> **TASK DIRECTIONS**:
Here is a block of entries. Write out its lines exactly, from the first through the one containing "(s.setEngine n x).mem = s.mem := rfl".

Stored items
/-! ## setEngine -/

@[simp] theorem State.setEngine_cur (s : State) (n : Nat) (x : Engine) : (s.setEngine n x).cur = s.cur := rfl
@[simp] theorem State.setEngine_turns (s : State) (n : Nat) (x : Engine) : (s.setEngine n x).turns = s.turns := rfl
@[simp] theorem State.setEngine_fresh (s : State) (n : Nat) (x : Engine) : (s.setEngine n x).fresh = s.fresh := rfl
@[simp] theorem State.setEngine_now (s : State) (n : Nat) (x : Engine) : (s.setEngine n x).now = s.now := rfl
@[simp] theorem State.setEngine_mem (s : State) (n : Nat) (x : Engine) : (s.setEngine n x).mem = s.mem := rfl
@[simp] theorem State.setEngine_badLines (s : State) (n : Nat) (x : Engine) : (s.setEngine n x).badLines = s.badLines := rfl
@[simp] theorem State.setEngine_tillers (s : State) (n : Nat) (x : Engine) : (s.setEngine n x).tillers = s.tillers := rfl
@[simp] theorem State.setEngine_wgs (s : State) (n : Nat) (x : Engine) : (s.setEngine n x).wgs = s.wgs := rfl
@[simp] theorem State.setEngine_sheaves (s : State) (n : Nat) (x : Engine) : (s.setEngine n x).sheaves = s.sheaves := rfl
@[simp] theorem State.setEngine_launches (s : State) (n : Nat) (x : Engine) : (s.setEngine n x).launches = s.launches := rfl
@[simp] theorem State.setEngine_rcbs (s : State) (n : Nat) (x : Engine) : (s.setEngine n x).rcbs = s.rcbs := rfl
@[simp] theorem State.setEngine_cores (s : State) (n : Nat) (x : Engine) : (s.setEngine n x).cores = s.cores := rfl
@[simp] theorem State.setEngine_clusters (s : State) (n : Nat) (x : Engine) : (s.setEngine n x).clusters = s.clusters := rfl
@[simp] theorem State.setEngine_flights (s : State) (n : Nat) (x : Engine) : (s.setEngine n x).flights = s.flights := rfl
@[simp] theorem State.setEngine_transit (s : State) (n : Nat) (x : Engine) : (s.setEngine n x).transit = s.transit := rfl
@[simp] theorem State.setEngine_resid (s : State) (n : Nat) (x : Engine) : (s.setEngine n x).resid = s.resid := rfl
@[simp] theorem State.setEngine_slices (s : State) (n : Nat) (x : Engine) : (s.setEngine n x).slices = s.slices := rfl
@[simp] theorem State.setEngine_banks (s : State) (n : Nat) (x : Engine) : (s.setEngine n x).banks = s.banks := rfl
@[simp] theorem State.setEngine_dies (s : State) (n : Nat) (x : Engine) : (s.setEngine n x).dies = s.dies := rfl
@[simp] theorem State.setEngine_kvepoch (s : State) (n : Nat) (x : Engine) : (s.setEngine n x).kvepoch = s.kvepoch := rfl
@[simp] theorem State.setEngine_crtbase (s : State) (n : Nat) (x : Engine) : (s.setEngine n x).crtbase = s.crtbase := rfl
@[simp] theorem State.setEngine_aftbase (s : State) (n : Nat) (x : Engine) : (s.setEngine n x).aftbase = s.aftbase := rfl
@[simp] theorem State.setEngine_arrays (s : State) (n : Nat) (x : Engine) : (s.setEngine n x).arrays = s.arrays := rfl
@[simp] theorem State.setEngine_links (s : State) (n : Nat) (x : Engine) : (s.setEngine n x).links = s.links := rfl
@[simp] theorem State.setEngine_graphs (s : State) (n : Nat) (x : Engine) : (s.setEngine n x).graphs = s.graphs := rfl
@[simp] theorem State.setEngine_graphSeq (s : State) (n : Nat) (x : Engine) : (s.setEngine n x).graphSeq = s.graphSeq := rfl
@[simp] theorem State.setEngine_served (s : State) (n : Nat) (x : Engine) : (s.setEngine n x).served = s.served := rfl
@[simp] theorem State.setEngine_moving (s : State) (n : Nat) (x : Engine) : (s.setEngine n x).moving = s.moving := rfl
@[simp] theorem State.setEngine_calls (s : State) (n : Nat) (x : Engine) : (s.setEngine n x).calls = s.calls := rfl
@[simp] theorem State.setEngine_waits (s : State) (n : Nat) (x : Engine) : (s.setEngine n x).waits = s.waits := rfl
@[simp] theorem State.setEngine_needs (s : State) (n : Nat) (x : Engine) : (s.setEngine n x).needs = s.needs := rfl
@[simp] theorem State.setEngine_grant (s : State) (n : Nat) (x : Engine) : (s.setEngine n x).grant = s.grant := rfl
@[simp] theorem State.setEngine_later (s : State) (n : Nat) (x : Engine) : (s.setEngine n x).later = s.later := rfl
@[simp] theorem State.setEngine_pkg (s : State) (n : Nat) (x : Engine) : (s.setEngine n x).pkg = s.pkg := rfl

/-! ## setWg -/

@[simp] theorem State.setWg_cur (s : State) (n : Nat) (x : Wg) : (s.setWg n x).cur = s.cur := rfl
@[simp] theorem State.setWg_turns (s : State) (n : Nat) (x : Wg) : (s.setWg n x).turns = s.turns := rfl
@[simp] theorem State.setWg_fresh (s : State) (n : Nat) (x : Wg) : (s.setWg n x).fresh = s.fresh := rfl
@[simp] theorem State.setWg_now (s : State) (n : Nat) (x : Wg) : (s.setWg n x).now = s.now := rfl
@[simp] theorem State.setWg_mem (s : State) (n : Nat) (x : Wg) : (s.setWg n x).mem = s.mem := rfl
@[simp] theorem State.setWg_badLines (s : State) (n : Nat) (x : Wg) : (s.setWg n x).badLines = s.badLines := rfl
@[simp] theorem State.setWg_tillers (s : State) (n : Nat) (x : Wg) : (s.setWg n x).tillers = s.tillers := rfl
@[simp] theorem State.setWg_sheaves (s : State) (n : Nat) (x : Wg) : (s.setWg n x).sheaves = s.sheaves := rfl
@[simp] theorem State.setWg_launches (s : State) (n : Nat) (x : Wg) : (s.setWg n x).launches = s.launches := rfl
@[simp] theorem State.setWg_rcbs (s : State) (n : Nat) (x : Wg) : (s.setWg n x).rcbs = s.rcbs := rfl
@[simp] theorem State.setWg_cores (s : State) (n : Nat) (x : Wg) : (s.setWg n x).cores = s.cores := rfl
@[simp] theorem State.setWg_clusters (s : State) (n : Nat) (x : Wg) : (s.setWg n x).clusters = s.clusters := rfl
@[simp] theorem State.setWg_flights (s : State) (n : Nat) (x : Wg) : (s.setWg n x).flights = s.flights := rfl
@[simp] theorem State.setWg_transit (s : State) (n : Nat) (x : Wg) : (s.setWg n x).transit = s.transit := rfl
@[simp] theorem State.setWg_resid (s : State) (n : Nat) (x : Wg) : (s.setWg n x).resid = s.resid := rfl
@[simp] theorem State.setWg_slices (s : State) (n : Nat) (x : Wg) : (s.setWg n x).slices = s.slices := rfl
@[simp] theorem State.setWg_banks (s : State) (n : Nat) (x : Wg) : (s.setWg n x).banks = s.banks := rfl
@[simp] theorem State.setWg_dies (s : State) (n : Nat) (x : Wg) : (s.setWg n x).dies = s.dies := rfl
@[simp] theorem State.setWg_kvepoch (s : State) (n : Nat) (x : Wg) : (s.setWg n x).kvepoch = s.kvepoch := rfl
@[simp] theorem State.setWg_crtbase (s : State) (n : Nat) (x : Wg) : (s.setWg n x).crtbase = s.crtbase := rfl
@[simp] theorem State.setWg_aftbase (s : State) (n : Nat) (x : Wg) : (s.setWg n x).aftbase = s.aftbase := rfl
@[simp] theorem State.setWg_arrays (s : State) (n : Nat) (x : Wg) : (s.setWg n x).arrays = s.arrays := rfl
@[simp] theorem State.setWg_engines (s : State) (n : Nat) (x : Wg) : (s.setWg n x).engines = s.engines := rfl
@[simp] theorem State.setWg_links (s : State) (n : Nat) (x : Wg) : (s.setWg n x).links = s.links := rfl
@[simp] theorem State.setWg_graphs (s : State) (n : Nat) (x : Wg) : (s.setWg n x).graphs = s.graphs := rfl
@[simp] theorem State.setWg_graphSeq (s : State) (n : Nat) (x : Wg) : (s.setWg n x).graphSeq = s.graphSeq := rfl
@[simp] theorem State.setWg_served (s : State) (n : Nat) (x : Wg) : (s.setWg n x).served = s.served := rfl
@[simp] theorem State.setWg_moving (s : State) (n : Nat) (x : Wg) : (s.setWg n x).moving = s.moving := rfl
@[simp] theorem State.setWg_calls (s : State) (n : Nat) (x : Wg) : (s.setWg n x).calls = s.calls := rfl
@[simp] theorem State.setWg_waits (s : State) (n : Nat) (x : Wg) : (s.setWg n x).waits = s.waits := rfl
@[simp] theorem State.setWg_needs (s : State) (n : Nat) (x : Wg) : (s.setWg n x).needs = s.needs := rfl
@[simp] theorem State.setWg_grant (s : State) (n : Nat) (x : Wg) : (s.setWg n x).grant = s.grant := rfl
@[simp] theorem State.setWg_later (s : State) (n : Nat) (x : Wg) : (s.setWg n x).later = s.later := rfl
@[simp] theorem State.setWg_pkg (s : State) (n : Nat) (x : Wg) : (s.setWg n x).pkg = s.pkg := rfl

/-! ## setSlice -/

@[simp] theorem State.setSlice_cur (s : State) (n : Nat) (x : Slice) : (s.setSlice n x).cur = s.cur := rfl
@[simp] theorem State.setSlice_turns (s : State) (n : Nat) (x : Slice) : (s.setSlice n x).turns = s.turns := rfl
@[simp] theorem State.setSlice_fresh (s : State) (n : Nat) (x : Slice) : (s.setSlice n x).fresh = s.fresh := rfl
@[simp] theorem State.setSlice_now (s : State) (n : Nat) (x : Slice) : (s.setSlice n x).now = s.now := rfl
@[simp] theorem State.setSlice_mem (s : State) (n : Nat) (x : Slice) : (s.setSlice n x).mem = s.mem := rfl
@[simp] theorem State.setSlice_badLines (s : State) (n : Nat) (x : Slice) : (s.setSlice n x).badLines = s.badLines := rfl
@[simp] theorem State.setSlice_tillers (s : State) (n : Nat) (x : Slice) : (s.setSlice n x).tillers = s.tillers := rfl
@[simp] theorem State.setSlice_wgs (s : State) (n : Nat) (x : Slice) : (s.setSlice n x).wgs = s.wgs := rfl
@[simp] theorem State.setSlice_sheaves (s : State) (n : Nat) (x : Slice) : (s.setSlice n x).sheaves = s.sheaves := rfl
@[simp] theorem State.setSlice_launches (s : State) (n : Nat) (x : Slice) : (s.setSlice n x).launches = s.launches := rfl
@[simp] theorem State.setSlice_rcbs (s : State) (n : Nat) (x : Slice) : (s.setSlice n x).rcbs = s.rcbs := rfl
@[simp] theorem State.setSlice_cores (s : State) (n : Nat) (x : Slice) : (s.setSlice n x).cores = s.cores := rfl
@[simp] theorem State.setSlice_clusters (s : State) (n : Nat) (x : Slice) : (s.setSlice n x).clusters = s.clusters := rfl
@[simp] theorem State.setSlice_flights (s : State) (n : Nat) (x : Slice) : (s.setSlice n x).flights = s.flights := rfl
@[simp] theorem State.setSlice_transit (s : State) (n : Nat) (x : Slice) : (s.setSlice n x).transit = s.transit := rfl
@[simp] theorem State.setSlice_resid (s : State) (n : Nat) (x : Slice) : (s.setSlice n x).resid = s.resid := rfl
@[simp] theorem State.setSlice_banks (s : State) (n : Nat) (x : Slice) : (s.setSlice n x).banks = s.banks := rfl
@[simp] theorem State.setSlice_dies (s : State) (n : Nat) (x : Slice) : (s.setSlice n x).dies = s.dies := rfl
@[simp] theorem State.setSlice_kvepoch (s : State) (n : Nat) (x : Slice) : (s.setSlice n x).kvepoch = s.kvepoch := rfl
@[simp] theorem State.setSlice_crtbase (s : State) (n : Nat) (x : Slice) : (s.setSlice n x).crtbase = s.crtbase := rfl
@[simp] theorem State.setSlice_aftbase (s : State) (n : Nat) (x : Slice) : (s.setSlice n x).aftbase = s.aftbase := rfl
@[simp] theorem State.setSlice_arrays (s : State) (n : Nat) (x : Slice) : (s.setSlice n x).arrays = s.arrays := rfl
@[simp] theorem State.setSlice_engines (s : State) (n : Nat) (x : Slice) : (s.setSlice n x).engines = s.engines := rfl
@[simp] theorem State.setSlice_links (s : State) (n : Nat) (x : Slice) : (s.setSlice n x).links = s.links := rfl
@[simp] theorem State.setSlice_graphs (s : State) (n : Nat) (x : Slice) : (s.setSlice n x).graphs = s.graphs := rfl
@[simp] theorem State.setSlice_graphSeq (s : State) (n : Nat) (x : Slice) : (s.setSlice n x).graphSeq = s.graphSeq := rfl
@[simp] theorem State.setSlice_served (s : State) (n : Nat) (x : Slice) : (s.setSlice n x).served = s.served := rfl
@[simp] theorem State.setSlice_moving (s : State) (n : Nat) (x : Slice) : (s.setSlice n x).moving = s.moving := rfl
@[simp] theorem State.setSlice_calls (s : State) (n : Nat) (x : Slice) : (s.setSlice n x).calls = s.calls := rfl
@[simp] theorem State.setSlice_waits (s : State) (n : Nat) (x : Slice) : (s.setSlice n x).waits = s.waits := rfl
@[simp] theorem State.setSlice_needs (s : State) (n : Nat) (x : Slice) : (s.setSlice n x).needs = s.needs := rfl
@[simp] theorem State.setSlice_grant (s : State) (n : Nat) (x : Slice) : (s.setSlice n x).grant = s.grant := rfl
@[simp] theorem State.setSlice_later (s : State) (n : Nat) (x : Slice) : (s.setSlice n x).later = s.later := rfl
@[simp] theorem State.setSlice_pkg (s : State) (n : Nat) (x : Slice) : (s.setSlice n x).pkg = s.pkg := rfl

> **SOLUTION**:
/-! ## setEngine -/

@[simp] theorem State.setEngine_cur (s : State) (n : Nat) (x : Engine) : (s.setEngine n x).cur = s.cur := rfl
@[simp] theorem State.setEngine_turns (s : State) (n : Nat) (x : Engine) : (s.setEngine n x).turns = s.turns := rfl
@[simp] theorem State.setEngine_fresh (s : State) (n : Nat) (x : Engine) : (s.setEngine n x).fresh = s.fresh := rfl
@[simp] theorem State.setEngine_now (s : State) (n : Nat) (x : Engine) : (s.setEngine n x).now = s.now := rfl
@[simp] theorem State.setEngine_mem (s : State) (n : Nat) (x : Engine) : (s.setEngine n x).mem = s.mem := rfl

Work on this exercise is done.